04/08/24
04/08/31
■ 緑膿菌のコロニーの色が変化した
【質問】
 はじめまして。TSAの斜面培地で緑膿菌を保存しているのですが, モルトン栓からゴム栓に変えたらコロニーの色が緑から無色〜白になってしまいました。これは緑膿菌が好気性であることと関係あるのでしょうか??? また, 白色になったコロニーの増殖能力やプロテアーゼやエラスターゼの活性は低下するのでしょうか??? 教えてください。

【回答】
 結論から言いますと関係があります。P. aeruginosaは好気性菌で臨床材料より検出される菌株の多くは, pyoverdin (青色色素) と水溶性のphenazineが一緒に産性された時に明るい緑色 (pyocyanin) として確認されます。菌株によってはpyorubrin (赤色), pyomelanin(茶色)の水溶性色素も産性されます。
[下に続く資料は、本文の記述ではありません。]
-- ==== Sys2Proof/Laws/KeepsWrites.lean ====
section
/-! SUPPORT. What the operations of Machine/Writes.lean keep (Laws/Keeps.lean). -/

namespace Sys2Proof.Machine

theorem State.schedCfg_keeps {s0 s : State} (v : Word) (h : Keeps s0 s) :
    Keeps s0 (State.schedCfg s v) := by
  unfold State.schedCfg
  refine Keeps.ite (fun _ => ?_) (fun _ => ?_)
  with_reducible assumption
  dsimp only
  refine Keeps.ite (fun _ => ?_) (fun _ => ?_)
  refine Keeps.upd ?_ rfl ?_ ?_ ?_ ?_
  with_reducible assumption
  exact NvKeeps.refl _
  exact fun w => w
  exact fun w => w
  exact Nat.le_refl _
  refine Keeps.ite (fun _ => ?_) (fun _ => ?_)
  refine Keeps.upd ?_ rfl ?_ ?_ ?_ ?_
  with_reducible assumption
  exact NvKeeps.refl _
  exact fun w => w
  exact fun w => w
  exact Nat.le_refl _
  apply State.log_keeps
  apply State.timeErr_keeps
  refine Keeps.upd ?_ rfl ?_ ?_ ?_ ?_
  with_reducible assumption
  exact NvKeeps.refl _
  exact fun w => w
  exact fun w => w
  exact Nat.le_refl _

theorem State.measSet_keeps {s0 s : State} (en : Bool) (h : Keeps s0 s) :
    Keeps s0 (State.measSet s en) := by
  unfold State.measSet
  refine Keeps.ite (fun _ => ?_) (fun _ => ?_)
  apply State.guar_keeps
  refine Keeps.upd ?_ rfl ?_ ?_ ?_ ?_
  with_reducible assumption
  exact NvKeeps.refl _
  exact fun w => w
  exact fun w => w
  exact Nat.le_refl _
  refine Keeps.ite (fun _ => ?_) (fun _ => ?_)
  with_reducible assumption
  refine Keeps.upd ?_ rfl ?_ ?_ ?_ ?_
  with_reducible assumption
  exact NvKeeps.refl _
  exact fun w => w
  exact fun w => w
  exact Nat.le_refl _

theorem State.setMargin_keeps {s0 s : State} (m : Nat) (h : Keeps s0 s) :
    Keeps s0 (State.setMargin s m) := by
  unfold State.setMargin
  refine Keeps.upd ?_ rfl ?_ ?_ ?_ ?_
  with_reducible assumption
  exact NvKeeps.refl _
  exact fun w => w
  exact fun w => w
  exact Nat.le_refl _

theorem State.measCtrl_keeps {s0 s : State} (i : Initiator) (v : Word) (h : Keeps s0 s) :
    Keeps s0 (State.measCtrl s i v) := by
  unfold State.measCtrl
  dsimp only
  refine Keeps.ite (fun _ => ?_) (fun _ => ?_)
  apply State.measSet_keeps
  apply State.setMargin_keeps
  with_reducible assumption
  apply State.setMargin_keeps
  with_reducible assumption

theorem State.muteNow_keeps {s0 s : State}  (h : Keeps s0 s) :
    Keeps s0 (State.muteNow s) := by
  unfold State.muteNow
  refine Keeps.ite (fun _ => ?_) (fun _ => ?_)
  refine Keeps.upd ?_ rfl ?_ ?_ ?_ ?_
  with_reducible assumption
  exact NvKeeps.refl _
  exact fun w => w
  exact fun w => w
  exact Nat.le_refl _
  with_reducible assumption

theorem State.muteOff_keeps {s0 s : State}  (h : Keeps s0 s) :
    Keeps s0 (State.muteOff s) := by
  unfold State.muteOff
  refine Keeps.upd ?_ rfl ?_ ?_ ?_ ?_
  with_reducible assumption
  exact NvKeeps.refl _
  exact fun w => w
  exact fun w => w
  exact Nat.le_refl _

theorem State.dacCtrl_keeps {s0 s : State} (i : Initiator) (v : Word) (h : Keeps s0 s) :
    Keeps s0 (State.dacCtrl s i v) := by
  unfold State.dacCtrl
  dsimp only
  refine Keeps.ite (fun _ => ?_) (fun _ => ?_)
  apply State.muteNow_keeps
  refine Keeps.upd ?_ rfl ?_ ?_ ?_ ?_
  apply State.dacWrite_keeps
  with_reducible assumption
  exact NvKeeps.refl _
  exact fun w => w
  exact fun w => w
  exact Nat.le_refl _
  apply State.dacWrite_keeps
  with_reducible assumption

theorem State.dacChCtrl_keeps {s0 s : State} (n : Fin 16) (v : Word) (h : Keeps s0 s) :
    Keeps s0 (State.dacChCtrl s n v) := by
  unfold State.dacChCtrl
  refine Keeps.ite (fun _ => ?_) (fun _ => ?_)
  with_reducible assumption
  dsimp only
  refine Keeps.ite (fun _ => ?_) (fun _ => ?_)
  apply State.dacErr_keeps
  apply State.updDac_keeps
  with_reducible assumption
  apply State.updDac_keeps
  with_reducible assumption

theorem State.resCtrl_keeps {s0 s : State} (c : Fin 4) (v : Word) (h : Keeps s0 s) :
    Keeps s0 (State.resCtrl s c v) := by
  unfold State.resCtrl
  refine Keeps.ite (fun _ => ?_) (fun _ => ?_)
  refine Keeps.upd ?_ rfl ?_ ?_ ?_ ?_
  with_reducible assumption
  exact NvKeeps.refl _
  exact fun w => w
  exact fun w => w
  exact Nat.le_refl _
  with_reducible assumption

theorem State.prioSet_keeps {s0 s : State} (c : Fin 4) (second : Bool) (v : Word) (h : Keeps s0 s) :
    Keeps s0 (State.prioSet s c second v) := by
  unfold State.prioSet
  refine Keeps.upd ?_ rfl ?_ ?_ ?_ ?_
  with_reducible assumption
  exact NvKeeps.refl _
  exact fun w => w
  exact fun w => w
  exact Nat.le_refl _

theorem State.newTail_keeps {s0 s : State} (h' : Fin 8) (t' : BitVec 16) (h : Keeps s0 s) :
    Keeps s0 (State.newTail s h' t').1 := by
  unfold State.newTail
  dsimp only
  refine Keeps.iteFst (fun _ => ?_) (fun _ => ?_)
  refine Keeps.pair ?_
  with_reducible assumption
  refine Keeps.iteFst (fun _ => ?_) (fun _ => ?_)
  refine Keeps.pair ?_
  apply State.raise_keeps
  apply State.updRing_keeps
  with_reducible assumption
  refine Keeps.pair ?_
  apply State.updRing_keeps
  with_reducible assumption

theorem State.hallDb_keeps {s0 s : State} (i : Initiator) (h' : Fin 8) (v : Word) (h : Keeps s0 s) :
    Keeps s0 (State.hallDb s i h' v) := by
  unfold State.hallDb
  refine Keeps.ite (fun _ => ?_) (fun _ => ?_)
  apply State.newTail_keeps
  with_reducible assumption
  with_reducible assumption

theorem State.closePort_keeps {s0 s : State} (p : Fin 2) (h : Keeps s0 s) :
    Keeps s0 (State.closePort s p) := by
  unfold State.closePort
  refine Keeps.ite (fun _ => ?_) (fun _ => ?_)
  with_reducible assumption
  dsimp only
  apply State.irqEval_keeps
  apply State.updPort_keeps
  refine Keeps.ite (fun _ => ?_) (fun _ => ?_)
  apply State.fenceLift_keeps
  with_reducible assumption
  with_reducible assumption

theorem State.portCtrl_keeps {s0 s : State} (i : Initiator) (p : Fin 2) (v : Word) (h : Keeps s0 s) :
    Keeps s0 (State.portCtrl s i p v) := by
  unfold State.portCtrl
  refine Keeps.ite (fun _ => ?_) (fun _ => ?_)
  with_reducible assumption
  dsimp only
  refine Keeps.ite (fun _ => ?_) (fun _ => ?_)
  apply State.closePort_keeps
  refine Keeps.ite (fun _ => ?_) (fun _ => ?_)
  apply State.liftPort_keeps
  with_reducible assumption
  with_reducible assumption
  refine Keeps.ite (fun _ => ?_) (fun _ => ?_)
  apply State.liftPort_keeps
  with_reducible assumption
  with_reducible assumption

theorem State.serCtrl_keeps {s0 s : State} (i : Initiator) (n : Fin 4) (v : Word) (h : Keeps s0 s) :
    Keeps s0 (State.serCtrl s i n v) := by
  unfold State.serCtrl
  dsimp only
  refine Keeps.ite (fun _ => ?_) (fun _ => ?_)
  apply State.liftSer_keeps
  refine Keeps.ite (fun _ => ?_) (fun _ => ?_)
  apply State.updSer_keeps
  apply State.serWrite_keeps
  with_reducible assumption
  apply State.serWrite_keeps
  with_reducible assumption
  refine Keeps.ite (fun _ => ?_) (fun _ => ?_)
  apply State.updSer_keeps
  apply State.serWrite_keeps
  with_reducible assumption
  apply State.serWrite_keeps
  with_reducible assumption

theorem State.serTx_keeps {s0 s : State} (n : Fin 4) (v : Word) (h : Keeps s0 s) :
    Keeps s0 (State.serTx s n v) := by
  unfold State.serTx
  dsimp only
  refine Keeps.ite (fun _ => ?_) (fun _ => ?_)
  apply State.updSer_keeps
  with_reducible assumption
  with_reducible assumption

theorem State.conInput_keeps {s0 s : State} (n : Fin 4) (h : Keeps s0 s) :
    Keeps s0 (State.conInput s n) := by
  unfold State.conInput
  split
  refine Keeps.ite (fun _ => ?_) (fun _ => ?_)
  apply State.updMgmt_keeps
  with_reducible assumption
  with_reducible assumption
  with_reducible assumption

theorem State.serRx_keeps {s0 s : State} (i : Initiator) (n : Fin 4) (h : Keeps s0 s) :
    Keeps s0 (State.serRx s i n).1 := by
  unfold State.serRx
  dsimp only
  split
  refine Keeps.pair ?_
  with_reducible assumption
  refine Keeps.iteFst (fun _ => ?_) (fun _ => ?_)
  refine Keeps.pair ?_
  apply State.serErr_keeps
  apply State.conInput_keeps
  refine Keeps.upd ?_ rfl ?_ ?_ ?_ ?_
  with_reducible assumption
  exact NvKeeps.refl _
  exact fun w => w
  exact fun w => w
  exact Nat.le_refl _
  refine Keeps.pair ?_
  refine Keeps.upd ?_ rfl ?_ ?_ ?_ ?_
  with_reducible assumption
  exact NvKeeps.refl _
  exact fun w => w
  exact fun w => w
  exact Nat.le_refl _

theorem State.timeGo_keeps {s0 s : State} (v : Word) (h : Keeps s0 s) :
    Keeps s0 (State.timeGo s v) := by
  unfold State.timeGo
  refine Keeps.upd ?_ rfl ?_ ?_ ?_ ?_
  with_reducible assumption
  exact NvKeeps.refl _
  exact fun w => w
  exact fun w => w
  exact Nat.le_refl _

theorem State.readTmr_keeps {s0 s : State} (n : Fin 16) (h : Keeps s0 s) :
    Keeps s0 (State.readTmr s n).1 := by
  unfold State.readTmr
  dsimp only
  refine Keeps.upd ?_ rfl ?_ ?_ ?_ ?_
  with_reducible assumption
  exact NvKeeps.refl _
  exact fun w => w
  exact fun w => w
  exact Nat.le_refl _

theorem State.readTrg_keeps {s0 s : State} (t' : Fin 8) (h : Keeps s0 s) :
    Keeps s0 (State.readTrg s t').1 := by
  unfold State.readTrg
  dsimp only
  apply State.updTrg_keeps
  with_reducible assumption

theorem State.healthy_keeps {s0 s : State}  (h : Keeps s0 s) :
    Keeps s0 (State.healthy s) := by
  unfold State.healthy
  refine Keeps.ite (fun _ => ?_) (fun _ => ?_)
  with_reducible assumption
  refine Keeps.upd ?_ rfl ?_ ?_ ?_ ?_
  with_reducible assumption
  exact NvKeeps.refl _
  exact fun w => w
  exact fun w => w
  exact Nat.le_refl _

theorem State.irqDb_keeps {s0 s : State} (v : Word) (h : Keeps s0 s) :
    Keeps s0 (State.irqDb s v) := by
  unfold State.irqDb
  dsimp only
  refine Keeps.ite (fun _ => ?_) (fun _ => ?_)
  apply State.healthy_keeps
  refine Keeps.upd ?_ rfl ?_ ?_ ?_ ?_
  with_reducible assumption
  exact NvKeeps.refl _
  exact fun w => w
  exact fun w => w
  exact Nat.le_refl _
  refine Keeps.upd ?_ rfl ?_ ?_ ?_ ?_
  with_reducible assumption
  exact NvKeeps.refl _
  exact fun w => w
  exact fun w => w
  exact Nat.le_refl _

theorem State.irqAckBy_keeps {s0 s : State} (t' : Fin 3) (h : Keeps s0 s) :
    Keeps s0 (State.irqAckBy s t').1 := by
  unfold State.irqAckBy
  dsimp only
  refine Keeps.upd ?_ rfl ?_ ?_ ?_ ?_
  with_reducible assumption
  exact NvKeeps.refl _
  exact fun w => w
  exact fun w => w
  exact Nat.le_refl _

theorem State.irqEoiBy_keeps {s0 s : State} (t' : Fin 3) (v : Word) (h : Keeps s0 s) :
    Keeps s0 (State.irqEoiBy s t' v) := by
  unfold State.irqEoiBy
  refine Keeps.upd ?_ rfl ?_ ?_ ?_ ?_
  with_reducible assumption
  exact NvKeeps.refl _
  exact fun w => w
  exact fun w => w
  exact Nat.le_refl _

theorem State.irqCfg_keeps {s0 s : State} (v : Word) (h : Keeps s0 s) :
    Keeps s0 (State.irqCfg s v) := by
  unfold State.irqCfg
  refine Keeps.upd ?_ rfl ?_ ?_ ?_ ?_
  with_reducible assumption
  exact NvKeeps.refl _
  exact fun w => w
  exact fun w => w
  exact Nat.le_refl _

theorem State.irqRoute_keeps {s0 s : State} (n : Nat) (v : Word) (h : Keeps s0 s) :
    Keeps s0 (State.irqRoute s n v) := by
  unfold State.irqRoute
  refine Keeps.upd ?_ rfl ?_ ?_ ?_ ?_
  with_reducible assumption
  exact NvKeeps.refl _
  exact fun w => w
  exact fun w => w
  exact Nat.le_refl _

theorem State.alcoveErase_keeps {s0 s : State} (a : Nat) (n : Nat) (h : Keeps s0 s) :
    Keeps s0 (State.alcoveErase s a n) := by
  unfold State.alcoveErase
  apply State.updMgmt_keeps
  with_reducible assumption

theorem State.erasePkg_keeps {s0 s : State} (h' : Fin 8) (h : Keeps s0 s) :
    Keeps s0 (State.erasePkg s h') := by
  unfold State.erasePkg
  apply State.updMgmt_keeps
  apply State.alcoveErase_keeps
  with_reducible assumption

theorem State.openSession_keeps {s0 s : State} (n : Fin 4) (h : Keeps s0 s) :
    Keeps s0 (State.openSession s n) := by
  unfold State.openSession
  dsimp only
  refine Keeps.upd ?_ rfl ?_ ?_ ?_ ?_
  apply State.updMgmt_keeps
  with_reducible assumption
  exact NvKeeps.refl _
  exact fun w => w
  exact fun w => w
  exact Nat.le_succ _

theorem State.endSession_keeps {s0 s : State}  (h : Keeps s0 s) :
    Keeps s0 (State.endSession s) := by
  unfold State.endSession
  apply State.updMgmt_keeps
  apply State.alcoveErase_keeps
  with_reducible assumption

theorem State.alcoveWipe_keeps {s0 s : State} (why : WipeWhy) (h : Keeps s0 s) :
    Keeps s0 (State.alcoveWipe s why) := by
  unfold State.alcoveWipe
  dsimp only
  refine Keeps.ite (fun _ => ?_) (fun _ => ?_)
  apply State.raiseIf_keeps
  apply State.updMgmt_keeps
  with_reducible assumption
  apply State.log_keeps
  apply State.raiseIf_keeps
  apply State.updMgmt_keeps
  with_reducible assumption

theorem State.alcCtrl_keeps {s0 s : State} (v : Word) (h : Keeps s0 s) :
    Keeps s0 (State.alcCtrl s v) := by
  unfold State.alcCtrl
  dsimp only
  refine Keeps.ite (fun _ => ?_) (fun _ => ?_)
  apply State.alcoveWipe_keeps
  apply State.updMgmt_keeps
  with_reducible assumption
  apply State.updMgmt_keeps
  with_reducible assumption

theorem State.switch_keeps {s0 s : State} (d : Fin 16) (on : Bool) (h : Keeps s0 s) :
    Keeps s0 (State.switch s d on) := by
  unfold State.switch
  refine Keeps.ite (fun _ => ?_) (fun _ => ?_)
  apply State.switchOn_keeps
  with_reducible assumption
  dsimp only
  apply State.muteNow_keeps
  apply State.switchOff_keeps
  refine Keeps.ite (fun _ => ?_) (fun _ => ?_)
  apply State.updGal_keeps
  with_reducible assumption
  with_reducible assumption

theorem State.pwrCtrl_keeps {s0 s : State} (d : Fin 16) (v : Word) (h : Keeps s0 s) :
    Keeps s0 (State.pwrCtrl s d v) := by
  unfold State.pwrCtrl
  dsimp only
  refine Keeps.ite (fun _ => ?_) (fun _ => ?_)
  refine Keeps.ite (fun _ => ?_) (fun _ => ?_)
  apply State.updDom_keeps
  with_reducible assumption
  with_reducible assumption
  refine Keeps.ite (fun _ => ?_) (fun _ => ?_)
  apply State.switch_keeps
  refine Keeps.ite (fun _ => ?_) (fun _ => ?_)
  apply State.updDom_keeps
  with_reducible assumption
  with_reducible assumption
  apply State.pwrErr_keeps
  refine Keeps.ite (fun _ => ?_) (fun _ => ?_)
  apply State.updDom_keeps
  with_reducible assumption
  with_reducible assumption

end Sys2Proof.Machine
end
しかし, これらの色素は嫌気環境では産生されませんので, 今回はモルトン栓 (通気性) からゴム栓に替えたことで, 菌の分裂増殖によって試験管内の酸素が消費され, 嫌気環境に近い状態になって色素産生には適さない環境になったためと考えられます。色素非産性の菌株を好気環境で再培養すれば, 色素産性すると思います。確認して下さい。細菌の色素欠損は遺伝型 (genotype) の変異によっても起ります。しかしgenotypeの変異があっても表現型 (phenotype) に必ず変化が現れるとは限らず, 変化が現れたり, 現れなかったりします。色素産生能の変化はgenotypeの変異なしに環境因子 (今回の事例も入ると思います) によっても起ります。臨床細菌検査でよく経験することではSerratia marcescensでの色素産生があります。S. marcescensは通常, 室温 (25_27℃) で色素を産性しますが, それ以上の温度では色素産生をしません。これは色素産生の遺伝子をもつものの, この遺伝子はある温度でのみ発現されるからです。このことから, 今回の色調変化は環境因子によるもので, 遺伝子変化ではないと考えられるため, 増殖能力, プロテアーゼ, エラスターゼの産生能には影響しないと思います。
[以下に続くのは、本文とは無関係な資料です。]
-- ==== Sys2Proof/Laws/KeepsBus.lean ====
section
/-! SUPPORT. What the operations of Machine/Bus.lean keep (Laws/Keeps.lean). -/

namespace Sys2Proof.Machine

theorem State.sizeErr_keeps {s0 s : State} (a : Nat) (h : Keeps s0 s) :
    Keeps s0 (State.sizeErr s a) := by
  unfold State.sizeErr
  apply State.sysErr_keeps
  with_reducible assumption

theorem State.unmappedErr_keeps {s0 s : State} (a : Nat) (h : Keeps s0 s) :
    Keeps s0 (State.unmappedErr s a) := by
  unfold State.unmappedErr
  apply State.sysErr_keeps
  with_reducible assumption

theorem State.deniedErr_keeps {s0 s : State} (a : Nat) (h : Keeps s0 s) :
    Keeps s0 (State.deniedErr s a) := by
  unfold State.deniedErr
  apply State.log_keeps
  apply State.sysErr_keeps
  with_reducible assumption

theorem State.offErr_keeps {s0 s : State} (a : Nat) (h : Keeps s0 s) :
    Keeps s0 (State.offErr s a) := by
  unfold State.offErr
  apply State.pwrErr_keeps
  refine Keeps.upd ?_ rfl ?_ ?_ ?_ ?_
  with_reducible assumption
  exact NvKeeps.refl _
  exact fun w => w
  exact fun w => w
  exact Nat.le_refl _

theorem State.reachErr_keeps {s0 s : State} (a : Nat) (x2 : Reach) (h : Keeps s0 s) :
    Keeps s0 (State.reachErr s a x2) := by
  unfold State.reachErr
  split
  apply State.sizeErr_keeps
  with_reducible assumption
  apply State.unmappedErr_keeps
  with_reducible assumption
  apply State.deniedErr_keeps
  with_reducible assumption
  apply State.offErr_keeps
  with_reducible assumption
  with_reducible assumption

theorem State.pairLo_keeps {s0 s : State} (b : Block) (off : Nat) (a : Nat) (h : Keeps s0 s) :
    Keeps s0 (State.pairLo s b off a).1 := by
  unfold State.pairLo
  refine Keeps.pair ?_
  refine Keeps.upd ?_ rfl ?_ ?_ ?_ ?_
  with_reducible assumption
  exact NvKeeps.refl _
  exact fun w => w
  exact fun w => w
  exact Nat.le_refl _

theorem State.pairHi_keeps {s0 s : State} (b : Block) (off : Nat) (a : Nat) (h : Keeps s0 s) :
    Keeps s0 (State.pairHi s b off a).1 := by
  unfold State.pairHi
  split
  refine Keeps.pair ?_
  refine Keeps.upd ?_ rfl ?_ ?_ ?_ ?_
  with_reducible assumption
  exact NvKeeps.refl _
  exact fun w => w
  exact fun w => w
  exact Nat.le_refl _
  refine Keeps.pair ?_
  with_reducible assumption

theorem State.pairHold_keeps {s0 s : State} (a : Nat) (v : Word) (h : Keeps s0 s) :
    Keeps s0 (State.pairHold s a v) := by
  unfold State.pairHold
  refine Keeps.upd ?_ rfl ?_ ?_ ?_ ?_
  with_reducible assumption
  exact NvKeeps.refl _
  exact fun w => w
  exact fun w => w
  exact Nat.le_refl _

theorem State.pairCommit_keeps {s0 s : State} (b : Block) (off : Nat) (a : Nat) (v : Word) (h : Keeps s0 s) :
    Keeps s0 (State.pairCommit s b off a v) := by
  unfold State.pairCommit
  split
  apply State.regPut_keeps
  apply State.regPut_keeps
  refine Keeps.upd ?_ rfl ?_ ?_ ?_ ?_
  with_reducible assumption
  exact NvKeeps.refl _
  exact fun w => w
  exact fun w => w
  exact Nat.le_refl _
  apply State.regPut_keeps
  with_reducible assumption

theorem State.sramWord_keeps {s0 s : State} (off : Nat) (h : Keeps s0 s) :
    Keeps s0 (State.sramWord s off).1 := by
  unfold State.sramWord
  refine Keeps.iteFst (fun _ => ?_) (fun _ => ?_)
  refine Keeps.pair ?_
  with_reducible assumption
  refine Keeps.iteFst (fun _ => ?_) (fun _ => ?_)
  refine Keeps.pair ?_
  refine Keeps.upd ?_ rfl ?_ ?_ ?_ ?_
  with_reducible assumption
  exact NvKeeps.refl _
  exact fun w => w
  exact fun w => w
  exact Nat.le_succ _
  refine Keeps.pair ?_
  with_reducible assumption

theorem State.sramPut_keeps {s0 s : State} (i : Initiator) (off : Nat) (v : Word) (h : Keeps s0 s) :
    Keeps s0 (State.sramPut s i off v) := by
  unfold State.sramPut
  refine Keeps.ite (fun _ => ?_) (fun _ => ?_)
  with_reducible assumption
  apply State.sramWrite_keeps
  with_reducible assumption

theorem State.readEffect_keeps {s0 s : State} (i : Initiator) (b : Block) (off : Nat) (h : Keeps s0 s) :
    ∀ t, State.readEffect s i b off = some t → Keeps s0 t.1 := by
  intro t e
  unfold State.readEffect at e
  split at e
  · split at e <;> cases e; exact State.serRx_keeps _ _ h
  · split at e <;> cases e; exact State.readTmr_keeps _ h
  · split at e <;> cases e; exact State.readTrg_keeps _ h
  · split at e <;> cases e; exact State.irqAckBy_keeps _ h
  · cases e

theorem State.readBlock_keeps {s0 s : State} (i : Initiator) (b : Block) (off : Nat) (a : Nat) (h : Keeps s0 s) :
    Keeps s0 (State.readBlock s i b off a).1 := by
  unfold State.readBlock
  split
  · exact State.sramWord_keeps _ h
  · exact h
  · exact State.memDo_keeps _ (fun w => WaveMem.wf_readCws _ _ w) h
  · exact h
  · split
    · exact State.readEffect_keeps _ _ _ h _ (by assumption)
    · refine Keeps.iteFst (fun _ => State.pairLo_keeps _ _ _ h) (fun _ => ?_)
      exact Keeps.iteFst (fun _ => State.pairHi_keeps _ _ _ h) (fun _ => h)

theorem State.busRead_keeps {s0 s : State} (i : Initiator) (a : Nat) (h : Keeps s0 s) :
    Keeps s0 (State.busRead s i a) := by
  unfold State.busRead
  split
  dsimp only
  apply State.answer_keeps
  apply State.readBlock_keeps
  with_reducible assumption
  apply State.answer_keeps
  apply State.reachErr_keeps
  with_reducible assumption

theorem State.writeEffect_keeps {s0 s : State} (i : Initiator) (b : Block) (off : Nat) (v : Word) (h : Keeps s0 s) :
    ∀ t, State.writeEffect s i b off v = some t → Keeps s0 t := by
  intro t e
  cases b <;> simp only [State.writeEffect] at e <;> (repeat' split at e) <;> simp only [reduceCtorEq, Option.some.injEq] at e <;>
    subst e <;>
    first
    | exact h
    | exact State.schedCfg_keeps _ h
    | exact State.measCtrl_keeps _ _ h
    | exact State.hallDb_keeps _ _ _ h
    | exact State.portCtrl_keeps _ _ _ h
    | exact State.specCtrl_keeps _ h
    | exact State.resCtrl_keeps _ _ h
    | exact State.prioSet_keeps _ _ _ h
    | exact State.dacCtrl_keeps _ _ h
    | exact State.dacChCtrl_keeps _ _ h
    | exact State.serCtrl_keeps _ _ _ h
    | exact State.serTx_keeps _ _ h
    | exact State.timeGo_keeps _ h
    | exact State.irqCfg_keeps _ h
    | exact State.irqDb_keeps _ h
    | exact State.irqEoiBy_keeps _ _ h
    | exact State.irqRoute_keeps _ _ h
    | exact State.pwrCtrl_keeps _ _ h
    | exact State.fenceCtrl_keeps _ h
    | exact State.alcCtrl_keeps _ h

theorem State.writeBlock_keeps {s0 s : State} (i : Initiator) (b : Block) (off : Nat) (a : Nat) (v : Word) (h : Keeps s0 s) :
    Keeps s0 (State.writeBlock s i b off a v) := by
  unfold State.writeBlock
  split
  · exact State.sramPut_keeps _ _ _ h
  · exact h
  · exact State.memDo_keeps _ (fun w => WaveMem.wf_writeBytes _ _ _ w) h
  · exact State.updMgmt_keeps _ h
  · split
    · exact State.writeEffect_keeps _ _ _ _ h _ (by assumption)
    · refine Keeps.ite (fun _ => State.pairHold_keeps _ _ h) (fun _ => ?_)
      exact Keeps.ite (fun _ => State.pairCommit_keeps _ _ _ _ h) (fun _ => State.regPut_keeps _ _ _ h)

theorem State.busWrite_keeps {s0 s : State} (i : Initiator) (a : Nat) (v : Word) (h : Keeps s0 s) :
    Keeps s0 (State.busWrite s i a v) := by
  unfold State.busWrite
  split
  apply State.writeBlock_keeps
  with_reducible assumption
  apply State.reachErr_keeps
  with_reducible assumption

end Sys2Proof.Machine
end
 今回はTryptic Soy Agar (TSA培地) での色素変化で, 色素確認試験の質問ではありませんが, P. aeruginosaの色素産生能は使用する培地の種類によって色素産生能が異なりますので関連して記載します。P. aeruginosaの色素産生能はペプトンに左右されます。Pyoverdinの産生増強にはBacto peptone (Difco), pyocyaninの産生増強にはProteose peptone No 3 (Difco)で色素産生が増強されます。
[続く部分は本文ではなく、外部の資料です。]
-- ==== Sys2Proof/Laws/KeepsMezRows.lean ====
section
/-! SUPPORT. What the operations of Machine/MezRows.lean keep (Laws/Keeps.lean). -/

namespace Sys2Proof.Machine

theorem State.feedSpec_keeps {s0 s : State} (F : Nat) (buses : List (List Int)) (h : Keeps s0 s) :
    Keeps s0 (State.feedSpec s F buses) := by
  unfold State.feedSpec
  dsimp only
  refine Keeps.ite (fun _ => ?_) (fun _ => ?_)
  apply State.specErr_keeps
  refine Keeps.upd ?_ rfl ?_ ?_ ?_ ?_
  with_reducible assumption
  exact NvKeeps.refl _
  exact fun w => w
  exact fun w => w
  exact Nat.le_refl _
  refine Keeps.upd ?_ rfl ?_ ?_ ?_ ?_
  with_reducible assumption
  exact NvKeeps.refl _
  exact fun w => w
  exact fun w => w
  exact Nat.le_refl _

theorem State.laneUnder_keeps {s0 s : State} (F : Nat) (l : Nat) (h : Keeps s0 s) :
    Keeps s0 (State.laneUnder s F l) := by
  unfold State.laneUnder
  refine Keeps.ite (fun _ => ?_) (fun _ => ?_)
  apply State.tdmErr_keeps
  refine Keeps.upd ?_ rfl ?_ ?_ ?_ ?_
  with_reducible assumption
  exact NvKeeps.refl _
  exact fun w => w
  exact fun w => w
  exact Nat.le_refl _
  with_reducible assumption

theorem State.mezzanine_keeps {s0 s : State} (F : Nat) (h : Keeps s0 s) :
    Keeps s0 (State.mezzanine s F) := by
  unfold State.mezzanine
  dsimp only
  refine Keeps.upd ?_ rfl ?_ ?_ ?_ ?_
  refine Keeps.ite (fun _ => ?_) (fun _ => ?_)
  apply State.outErr_keeps
  apply State.feedSpec_keeps
  apply State.laneUnder_keeps
  apply State.laneUnder_keeps
  with_reducible assumption
  apply State.feedSpec_keeps
  apply State.laneUnder_keeps
  apply State.laneUnder_keeps
  with_reducible assumption
  exact NvKeeps.refl _
  exact fun w => w
  exact fun w => w
  exact Nat.le_refl _

end Sys2Proof.Machine
end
 最後にこれも直接質問とは関係ありませんが, TSA培地の斜面で菌株を保存していると記載されておりますが, TSA培地は比較的, 高栄養培地です。微生物は限られた栄養環境では代謝速度 (増殖速度) を調整して適応します。低栄養培地では代謝と発育速度は遅延しますが, 増殖は可能です。菌増殖は培地環境の条件が良好であれば, それだけ早くなります。つまり増殖が早いと, それに伴って死滅する速度も早いことになります。ですから長期に保存する目的であればTSA培地で保存するのは不向きです。斜面培地で保存する方法も乾燥が早いため, 不向きです。P. aeruginosaは環境細菌で, 栄養要求性も少ないため, 出来るだけ低栄養培地の高層半流動培地に穿刺し, 乾燥を防いで保存すれば室温でも長期に保存可能です (P. aeruginosaは滅菌蒸留水に浮遊させるだけでも充分保存できます)。

(琉球大学・仲宗根 勇)


【質問者からのお礼】
 緑膿菌の培養条件について詳細にお答えいただき, どうもありがとうございました。貴重なアドバイスを今後の実験に役立てていこうと思います。それでは失礼します。